Business Day - Business Law and Tax Review - - BUSINESS LAW & TAX REVIEW - JA­SON VAN DIJK & JAY PAGE

BOTSWANA’s guide­lines on fines, pub­lished in late Jan­uary, sig­nal that its Com­pe­ti­tion Com­mis­sion means busi­ness and will im­pose se­ri­ous fines for com­pe­ti­tion law vi­o­la­tions. The guide­lines are in­tended to make the cal­cu­la­tion of penal­ties by the reg­u­la­tor and by par­ties charged with anti-com­pet­i­tive con­duct more trans­par­ent and pre­dictable, but it re­mains to be seen whether that will be achieved.

The com­mis­sion must con­sider the na­ture, du­ra­tion, grav­ity and ex­tent of the con­tra­ven­tion; any loss or dam­age suf­fered as a re­sult of the con­duct ( in par­tic­u­lar by con­sumers); the mar­ket cir­cum­stances in which the con­tra­ven­tion took place; the level of profit de­rived from the con­tra­ven­tion; what amount would serve as an ad­e­quate de­ter­rent (to both the guilty firm and other en­ter­prises) while re­main­ing pro­por­tion­ate to the in­fringe­ment; whether the prod­uct is an es­sen­tial good, and whether the firm has pre­vi­ously con­tra­vened the Com­pe­ti­tion Act.

Other fac­tors which may be taken into ac­count in­clude the de­gree of co­op­er­a­tion with the Com­pe­ti­tion Author­ity and whether the firm ap­plied for le­niency.

Un­like in SA, the Botswana com­mis­sion will take into ac­count whether a com­pany is ac­tu­ally ca­pa­ble of paying the fine and whether levy­ing too hefty a fine might lead to the en­ter­prise shut- ting down or be­com­ing in­sol­vent.

The Botswana guide­lines set out both ag­gra­vat­ing and mit­i­gat­ing cir­cum­stances that may re­sult in a higher or lower penalty be­ing im­posed.

Th­ese in­clude the involvement of se­nior man­agers and direc­tors in the pro­hib­ited con­duct; whether an in­fringe­ment was in­ten­tional, rather than neg­li­gent; en­gage­ment in co­er­cive or re­tal­ia­tory mea­sures against a le­niency ap­pli­cant or other en­ter­prises to con­tinue with the in­fringe­ment; con­tin­u­a­tion of the in­fringe­ment af­ter the Com­pe­ti­tion Author­ity com­menced the in­ves­ti­ga­tions and act­ing as a ring­leader or in­sti­ga­tor of the in­fring­ing con­duct.
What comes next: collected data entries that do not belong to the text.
/-! HUB_CTRL (09_sensor_hub.md R253) -/
def HUB_CTRL_INTAKE_EN : Row := ⟨0x1400, 1, 1, 0, 1, 1, 0, .rw⟩
def HUB_CTRL_STALL_MAX : Row := ⟨0x1400, 1, 1, 8, 8, 0x40, 0, .rw⟩
/-! HUB_STATUS (09_sensor_hub.md R253) -/
def HUB_STATUS_WATCHED : Row := ⟨0x1401, 1, 1, 0, 15, 0, 0, .ro⟩
def HUB_STATUS_SLOTS : Row := ⟨0x1401, 1, 1, 15, 11, 0, 0, .ro⟩
def HUB_STATUS_ENGINES : Row := ⟨0x1401, 1, 1, 26, 4, 0, 0, .ro⟩
def HUB_STATUS_BUSY : Row := ⟨0x1401, 1, 1, 30, 1, 0, 0, .ro⟩
/-! HUB_SAMPLES (09_sensor_hub.md R253) -/
def HUB_SAMPLES_COUNT : Row := ⟨0x1402, 1, 1, 0, 32, 0, 0, .ro⟩
/-! HUB_INTAKE (09_sensor_hub.md R253) -/
def HUB_INTAKE_UNWATCHED : Row := ⟨0x1403, 1, 1, 0, 16, 0, 0, .rc⟩
def HUB_INTAKE_DEFER : Row := ⟨0x1403, 1, 1, 16, 8, 0, 0, .rc⟩
def HUB_INTAKE_WIRED_DROP : Row := ⟨0x1403, 1, 1, 24, 8, 0, 0, .rc⟩
/-! HUB_FIFO (09_sensor_hub.md R253) -/
def HUB_FIFO_LEVEL : Row := ⟨0x1404, 1, 1, 0, 10, 0, 0, .ro⟩
def HUB_FIFO_PEAK : Row := ⟨0x1404, 1, 1, 16, 10, 0, 0, .rc⟩
/-! HUB_BANKSEL (09_sensor_hub.md R253) -/
def HUB_BANKSEL_LATCHED : Row := ⟨0x1405, 1, 1, 0, 6, 0, 0, .ro⟩
/-! HUB_ERR (09_sensor_hub.md R253) -/
def HUB_ERR_HOPS : Row := ⟨0x1406, 1, 1, 0, 8, 0, 0, .rc⟩
def HUB_ERR_TYPE_ERR : Row := ⟨0x1406, 1, 1, 8, 8, 0, 0, .rc⟩
def HUB_ERR_SWAP_DROP : Row := ⟨0x1406, 1, 1, 16, 8, 0, 0, .rc⟩
def HUB_ERR_ECC : Row := ⟨0x1406, 1, 1, 24, 8, 0, 0, .rc⟩
/-! HUB_QDROP (09_sensor_hub.md R253) -/
def HUB_QDROP_CUT : Row := ⟨0x1407, 1, 1, 0, 16, 0, 0, .rc⟩
def HUB_QDROP_MISROUTE : Row := ⟨0x1407, 1, 1, 16, 16, 0, 0, .rc⟩
/-! HUB_ANGLE (09_sensor_hub.md R253) -/
def HUB_ANGLE_EST : Row := ⟨0x1408, 1, 1, 0, 16, 0, 0, .rc⟩
def HUB_ANGLE_INVALID : Row := ⟨0x1408, 1, 1, 16, 16, 0, 0, .rc⟩
/-! HUB_ENGe (09_sensor_hub.md R253) -/
def HUB_ENG_LOAD : Row := ⟨0x1410, 1, 4, 0, 8, 0, 0, .ro⟩
def HUB_ENG_INBOX : Row := ⟨0x1410, 1, 4, 8, 9, 0, 0, .ro⟩
def HUB_ENG_STALL_DROP : Row := ⟨0x1410, 1, 4, 24, 8, 0, 0, .rc⟩
/-! HUB_EVTt (09_sensor_hub.md R253) -/
def HUB_EVT_COUNT : Row := ⟨0x1418, 1, 4, 0, 16, 0, 0, .rc⟩
def HUB_EVT_PEND : Row := ⟨0x1418, 1, 4, 16, 1, 0, 0, .w1c⟩
def HUB_EVT_MASK : Row := ⟨0x1418, 1, 4, 17, 1, 0, 0, .rw⟩

def rowsHUB : List Row :=
  [HUB_CTRL_INTAKE_EN, HUB_CTRL_STALL_MAX, HUB_STATUS_WATCHED, HUB_STATUS_SLOTS, HUB_STATUS_ENGINES,
   HUB_STATUS_BUSY, HUB_SAMPLES_COUNT, HUB_INTAKE_UNWATCHED, HUB_INTAKE_DEFER, HUB_INTAKE_WIRED_DROP,
   HUB_FIFO_LEVEL, HUB_FIFO_PEAK, HUB_BANKSEL_LATCHED, HUB_ERR_HOPS, HUB_ERR_TYPE_ERR, HUB_ERR_SWAP_DROP,
   HUB_ERR_ECC, HUB_QDROP_CUT, HUB_QDROP_MISROUTE, HUB_ANGLE_EST, HUB_ANGLE_INVALID, HUB_ENG_LOAD, HUB_ENG_INBOX,
   HUB_ENG_STALL_DROP, HUB_EVT_COUNT, HUB_EVT_PEND, HUB_EVT_MASK]

/-! QnDATA (10_queues_pool.md R271) -/
def Q_DATA_WORD : Row := ⟨0x1800, 8, 64, 0, 32, 0, 0, .rw⟩
/-! QnSTAT (10_queues_pool.md R271) -/
def Q_STAT_DEPTH : Row := ⟨0x1802, 8, 64, 0, 19, 0, 0, .ro⟩
def Q_STAT_KIND : Row := ⟨0x1802, 8, 64, 19, 1, 0, 0, .rs⟩
def Q_STAT_KHIST : Row := ⟨0x1802, 8, 64, 20, 4, 0, 0, .rs⟩
def Q_STAT_PENDING : Row := ⟨0x1802, 8, 64, 24, 1, 0, 0, .ro⟩
def Q_STAT_FULL : Row := ⟨0x1802, 8, 64, 25, 1, 0, 0, .ro⟩
def Q_STAT_STARVED : Row := ⟨0x1802, 8, 64, 26, 1, 0, 0, .ro⟩
def Q_STAT_UNDER : Row := ⟨0x1802, 8, 64, 27, 1, 0, 0, .w1c⟩
/-! QnCFG (10_queues_pool.md R271) -/
def Q_CFG_OWNER : Row := ⟨0x1803, 8, 64, 0, 8, 0, 0, .ro⟩
def Q_CFG_SOURCE : Row := ⟨0x1803, 8, 64, 8, 3, 0, 0, .ro⟩
def Q_CFG_STREAM : Row := ⟨0x1803, 8, 64, 11, 1, 0, 0, .ro⟩
def Q_CFG_THR_IRQ : Row := ⟨0x1803, 8, 64, 12, 1, 0, 0, .ro⟩
def Q_CFG_THRESHOLD : Row := ⟨0x1803, 8, 64, 16, 16, 0, 0, .ro⟩
/-! QnCELLS (10_queues_pool.md R271) -/
def Q_CELLS_CELLS : Row := ⟨0x1804, 8, 64, 0, 17, 0, 0, .ro⟩
/-! QnEVT (10_queues_pool.md R271) -/
def Q_EVT_THR : Row := ⟨0x1805, 8, 64, 0, 1, 0, 0, .w1c⟩
def Q_EVT_DROP : Row := ⟨0x1805, 8, 64, 1, 1, 0, 0, .w1c⟩
def Q_EVT_DIR_ERR : Row := ⟨0x1805, 8, 64, 2, 1, 0, 0, .w1c⟩
def Q_EVT_LOST : Row := ⟨0x1805, 8, 64, 3, 1, 0, 0, .w1c⟩
def Q_EVT_MASK : Row := ⟨0x1805, 8, 64, 4, 1, 0, 0, .rw⟩
def Q_EVT_RESET : Row := ⟨0x1805, 8, 64, 5, 1, 0, 0, .wo⟩
def Q_EVT_CELL_LIMIT : Row := ⟨0x1805, 8, 64, 16, 16, 0, 0, .ro⟩
/-! QnDROPS (10_queues_pool.md R271) -/
def Q_DROPS_DROPPED : Row := ⟨0x1806, 8, 64, 0, 16, 0, 0, .rc⟩
def Q_DROPS_RESETS : Row := ⟨0x1806, 8, 64, 16, 8, 0, 0, .rc⟩
def Q_DROPS_UNDERRUNS : Row := ⟨0x1806, 8, 64, 24, 8, 0, 0, .rc⟩
/-! POOL_FREE (10_queues_pool.md R271) -/
def POOL_FREE_FREE : Row := ⟨0x1807, 1, 1, 0, 17, 0x10000, 0, .ro⟩
/-! POOL_HELD (10_queues_pool.md R271) -/
def POOL_HELD_QUEUED : Row := ⟨0x180f, 1, 1, 0, 17, 0, 0, .ro⟩
def POOL_HELD_COMBINER : Row := ⟨0x180f, 1, 1, 17, 4, 0, 0, .ro⟩
/-! POOL_LOW (10_queues_pool.md R271) -/
def POOL_LOW_LOW : Row := ⟨0x1817, 1, 1, 0, 17, 0x1000, 0, .rw⟩
/-! POOL_MIN (10_queues_pool.md R271) -/
def POOL_MIN_MIN_FREE : Row := ⟨0x181f, 1, 1, 0, 17, 0x10000, 0, .rc⟩
/-! POOL_EVENTS (10_queues_pool.md R271) -/
def POOL_EVENTS_LOW : Row := ⟨0x1827, 1, 1, 0, 1, 0, 0, .w1c⟩
def POOL_EVENTS_EXHAUST : Row := ⟨0x1827, 1, 1, 1, 1, 0, 0, .w1c⟩
def POOL_EVENTS_AUDIT_FAIL : Row := ⟨0x1827, 1, 1, 2, 1, 0, 0, .w1c⟩
def POOL_EVENTS_RECLAIM : Row := ⟨0x1827, 1, 1, 3, 1, 0, 0, .w1c⟩
/-! POOL_AUDIT (10_queues_pool.md R271) -/
def POOL_AUDIT_RUN : Row := ⟨0x182f, 1, 1, 0, 1, 0, 0, .wo⟩
def POOL_AUDIT_BUSY : Row := ⟨0x182f, 1, 1, 1, 1, 0, 0, .ro⟩
def POOL_AUDIT_OK : Row := ⟨0x182f, 1, 1, 2, 1, 1, 0, .ro⟩
def POOL_AUDIT_SEQ : Row := ⟨0x182f, 1, 1, 16, 16, 0, 0, .ro⟩
/-! POOL_ERR (10_queues_pool.md R271) -/
def POOL_ERR_FAILS : Row := ⟨0x1837, 1, 1, 0, 8, 0, 0, .rc⟩
def POOL_ERR_ECC : Row := ⟨0x1837, 1, 1, 8, 8, 0, 0, .rc⟩
def POOL_ERR_RECLAIMED : Row := ⟨0x1837, 1, 1, 16, 16, 0, 0, .rc⟩
/-! POOL_STARVE (10_queues_pool.md R271) -/
def POOL_STARVE_DROPS : Row := ⟨0x183f, 1, 1, 0, 16, 0, 0, .rc⟩

def rowsQUE : List Row :=
  [Q_DATA_WORD, Q_STAT_DEPTH, Q_STAT_KIND, Q_STAT_KHIST, Q_STAT_PENDING, Q_STAT_FULL, Q_STAT_STARVED,
   Q_STAT_UNDER, Q_CFG_OWNER, Q_CFG_SOURCE, Q_CFG_STREAM, Q_CFG_THR_IRQ, Q_CFG_THRESHOLD, Q_CELLS_CELLS,
   Q_EVT_THR, Q_EVT_DROP, Q_EVT_DIR_ERR, Q_EVT_LOST, Q_EVT_MASK, Q_EVT_RESET, Q_EVT_CELL_LIMIT, Q_DROPS_DROPPED,
   Q_DROPS_RESETS, Q_DROPS_UNDERRUNS, POOL_FREE_FREE, POOL_HELD_QUEUED, POOL_HELD_COMBINER, POOL_LOW_LOW,
   POOL_MIN_MIN_FREE, POOL_EVENTS_LOW, POOL_EVENTS_EXHAUST, POOL_EVENTS_AUDIT_FAIL, POOL_EVENTS_RECLAIM,
   POOL_AUDIT_RUN, POOL_AUDIT_BUSY, POOL_AUDIT_OK, POOL_AUDIT_SEQ, POOL_ERR_FAILS, POOL_ERR_ECC,
   POOL_ERR_RECLAIMED, POOL_STARVE_DROPS]

/-! HOSTn_ID (11_hosts_tenancy.md R300) -/
def HOST_ID_TENANT : Row := ⟨0x400, 256, 4, 0, 2, 0, 0, .ro⟩
def HOST_ID_PORT : Row := ⟨0x400, 256, 4, 2, 2, 0, 0, .ro⟩
def HOST_ID_ADDR : Row := ⟨0x400, 256, 4, 4, 7, 0, 0, .ro⟩
def HOST_ID_QUAD : Row := ⟨0x400, 256, 4, 11, 1, 0, 0, .ro⟩
def HOST_ID_HINT : Row := ⟨0x400, 256, 4, 12, 2, 0, 0, .ro⟩
/-! HOSTn_STATUS (11_hosts_tenancy.md R300) -/
def HOST_STATUS_OPEN : Row := ⟨0x401, 256, 4, 0, 1, 0, 0, .ro⟩
def HOST_STATUS_WRAP : Row := ⟨0x401, 256, 4, 1, 1, 0, 0, .w1c⟩
def HOST_STATUS_UNDERRUN : Row := ⟨0x401, 256, 4, 2, 1, 0, 0, .w1c⟩
def HOST_STATUS_PARTIAL : Row := ⟨0x401, 256, 4, 3, 1, 0, 0, .w1c⟩
def HOST_STATUS_VERSION : Row := ⟨0x401, 256, 4, 8, 8, 0, 0, .ro⟩
def HOST_STATUS_FEATURES : Row := ⟨0x401, 256, 4, 16, 4, 0, 0, .ro⟩
def HOST_STATUS_REQ : Row := ⟨0x401, 256, 4, 20, 1, 0, 0, .ro⟩
/-! HOSTn_ERR (11_hosts_tenancy.md R300) -/
def HOST_ERR_PERM : Row := ⟨0x402, 256, 4, 0, 1, 0, 0, .w1c⟩
def HOST_ERR_DARK : Row := ⟨0x402, 256, 4, 1, 1, 0, 0, .w1c⟩
def HOST_ERR_PAGE_NACK : Row := ⟨0x402, 256, 4, 2, 1, 0, 0, .w1c⟩
def HOST_ERR_PARTIAL_WR : Row := ⟨0x402, 256, 4, 3, 1, 0, 0, .w1c⟩
def HOST_ERR_LENGTH : Row := ⟨0x402, 256, 4, 4, 1, 0, 0, .w1c⟩
def HOST_ERR_NO_CREDIT : Row := ⟨0x402, 256, 4, 5, 1, 0, 0, .w1c⟩
def HOST_ERR_LOST_CMD : Row := ⟨0x402, 256, 4, 6, 1, 0, 0, .w1c⟩
def HOST_ERR_STREAM : Row := ⟨0x402, 256, 4, 7, 1, 0, 0, .w1c⟩
def HOST_ERR_FRAME : Row := ⟨0x402, 256, 4, 8, 1, 0, 0, .w1c⟩
def HOST_ERR_COMMONS : Row := ⟨0x402, 256, 4, 9, 1, 0, 0, .w1c⟩
/-! HOSTn_ERR_ADDR (11_hosts_tenancy.md R300) -/
def HOST_ERR_ADDR_ADDR : Row := ⟨0x403, 256, 4, 0, 16, 0, 0, .rs⟩
def HOST_ERR_ADDR_KIND : Row := ⟨0x403, 256, 4, 16, 1, 0, 0, .rs⟩
def HOST_ERR_ADDR_WRITE : Row := ⟨0x403, 256, 4, 17, 1, 0, 0, .rs⟩
/-! HOSTn_IRQ (11_hosts_tenancy.md R300) -/
def HOST_IRQ_HUB : Row := ⟨0x404, 256, 4, 0, 1, 0, 0, .ro⟩
def HOST_IRQ_QUEUE : Row := ⟨0x404, 256, 4, 1, 1, 0, 0, .ro⟩
def HOST_IRQ_ANS : Row := ⟨0x404, 256, 4, 2, 1, 0, 0, .ro⟩
def HOST_IRQ_REEL : Row := ⟨0x404, 256, 4, 3, 1, 0, 0, .ro⟩
def HOST_IRQ_EN : Row := ⟨0x404, 256, 4, 8, 4, 0xb, 0, .rw⟩
def HOST_IRQ_POL : Row := ⟨0x404, 256, 4, 12, 1, 0, 0, .rw⟩
def HOST_IRQ_REEL_ACK : Row := ⟨0x404, 256, 4, 13, 1, 0, 0, .wo⟩
/-! HOSTn_CNT (11_hosts_tenancy.md R300) -/
def HOST_CNT_ACCEPTED : Row := ⟨0x405, 256, 4, 0, 16, 0, 0, .rc⟩
def HOST_CNT_REFUSED : Row := ⟨0x405, 256, 4, 16, 16, 0, 0, .rc⟩
/-! HOSTn_UR (11_hosts_tenancy.md R300) -/
def HOST_UR_FIRST : Row := ⟨0x406, 256, 4, 0, 16, 0, 0, .rs⟩
def HOST_UR_COUNT : Row := ⟨0x406, 256, 4, 16, 16, 0, 0, .rc⟩
/-! HOSTn_ACKERR (11_hosts_tenancy.md R300) -/
def HOST_ACKERR_ACK_START : Row := ⟨0x407, 256, 4, 0, 8, 0, 0, .rc⟩
def HOST_ACKERR_BUSY_NACK : Row := ⟨0x407, 256, 4, 8, 8, 0, 0, .rc⟩
/-! HOSTn_REQ (11_hosts_tenancy.md R300) -/
def HOST_REQ_INT : Row := ⟨0x408, 256, 4, 0, 8, 1, 0, .rw⟩
def HOST_REQ_CLASH : Row := ⟨0x408, 256, 4, 8, 8, 0, 0, .rc⟩
/-! HOSTn_WINA_BASE (11_hosts_tenancy.md R300) -/
def HOST_WINA_BASE_BASE : Row := ⟨0x40c, 256, 4, 0, 20, 0, 0, .rw⟩
/-! HOSTn_WINB_BASE (11_hosts_tenancy.md R300) -/
def HOST_WINB_BASE_BASE : Row := ⟨0x40d, 256, 4, 0, 20, 0, 0, .rw⟩
/-! HOSTn_WINC_BASE (11_hosts_tenancy.md R300) -/
def HOST_WINC_BASE_BASE : Row := ⟨0x40e, 256, 4, 0, 20, 0, 0, .rw⟩
/-! HOSTn_CMD (11_hosts_tenancy.md R300) -/
def HOST_CMD_WORD : Row := ⟨0x440, 256, 4, 0, 32, 0, 0, .wo⟩
/-! HOSTn_ANS (11_hosts_tenancy.md R300) -/
def HOST_ANS_WORD : Row := ⟨0x480, 256, 4, 0, 32, 0xffffffff, 0, .ro⟩

def rowsHOST : List Row :=
  [HOST_ID_TENANT, HOST_ID_PORT, HOST_ID_ADDR, HOST_ID_QUAD, HOST_ID_HINT, HOST_STATUS_OPEN, HOST_STATUS_WRAP,
   HOST_STATUS_UNDERRUN, HOST_STATUS_PARTIAL, HOST_STATUS_VERSION, HOST_STATUS_FEATURES, HOST_STATUS_REQ,
   HOST_ERR_PERM, HOST_ERR_DARK, HOST_ERR_PAGE_NACK, HOST_ERR_PARTIAL_WR, HOST_ERR_LENGTH, HOST_ERR_NO_CREDIT,
   HOST_ERR_LOST_CMD, HOST_ERR_STREAM, HOST_ERR_FRAME, HOST_ERR_COMMONS, HOST_ERR_ADDR_ADDR, HOST_ERR_ADDR_KIND,
   HOST_ERR_ADDR_WRITE, HOST_IRQ_HUB, HOST_IRQ_QUEUE, HOST_IRQ_ANS, HOST_IRQ_REEL, HOST_IRQ_EN, HOST_IRQ_POL,
   HOST_IRQ_REEL_ACK, HOST_CNT_ACCEPTED, HOST_CNT_REFUSED, HOST_UR_FIRST, HOST_UR_COUNT, HOST_ACKERR_ACK_START,
   HOST_ACKERR_BUSY_NACK, HOST_REQ_INT, HOST_REQ_CLASH, HOST_WINA_BASE_BASE, HOST_WINB_BASE_BASE,
   HOST_WINC_BASE_BASE, HOST_CMD_WORD, HOST_ANS_WORD]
Cir­cum­stances that may re­sult in a lower fine be­ing im­posed in­clude that the firm acted un­der se­vere duress or pres­sure; was gen­uinely un­cer­tain whether the agree­ment or con­duct was pro­hib­ited; took ad­e­quate steps to en­sure com­pli­ance with the Botswana Com­pe­ti­tion Act and ter­mi­nated the in­fringe­ment as soon as the Com­pe­ti­tion Author­ity in­ter­vened.

A bal­ance needs to be struck be­tween the need to de­ter anti-com­pet­i­tive con­duct against the rights of com­pa­nies to re­ceive a fair and pro­por­tion­ate penalty.

In prac­tice, the Botswana com­mis­sion is likely to con­sider all of the fac­tors which must be taken into ac­count and then to take any ag­gra­vat­ing and mit­i­gat­ing cir­cum­stances into ac­count as well.

Th­ese fac­tors are very sim­i­lar to the fac­tors con­tained in SA’s Com­pe­ti­tion Act and the ap­proach adopted by the South African com­pe­ti­tion au­thor­i­ties when de­ter­min­ing the ap­pro­pri­ate penal­ties.

As in SA, Botswana’s Com­pe­ti­tion Act caps an ad­min­is­tra­tive penalty at 10% of the guilty firm’s turnover. In SA, a penalty can only be im­posed on a firm’s turnover gen­er­ated in one year. How­ever in Botswana, the com­mis­sion is em­pow­ered to fine a guilty firm based on its turnover gen­er­ated over the en­tire pe­riod that it was en­gaged in the pro­hib­ited prac­tice, up to a max­i­mum of three years.

The Botswana Com­pe­ti­tion Com­mis­sion clearly means busi­ness. Although it has not im­posed any penal­ties for anti-com­pet­i­tive con­duct to date, any busi­ness trad­ing in or into Botswana must take steps to com­ply with Botswana’s Com­pe­ti­tion Act, to avoid po­ten­tially sig­nif­i­cant penal­ties.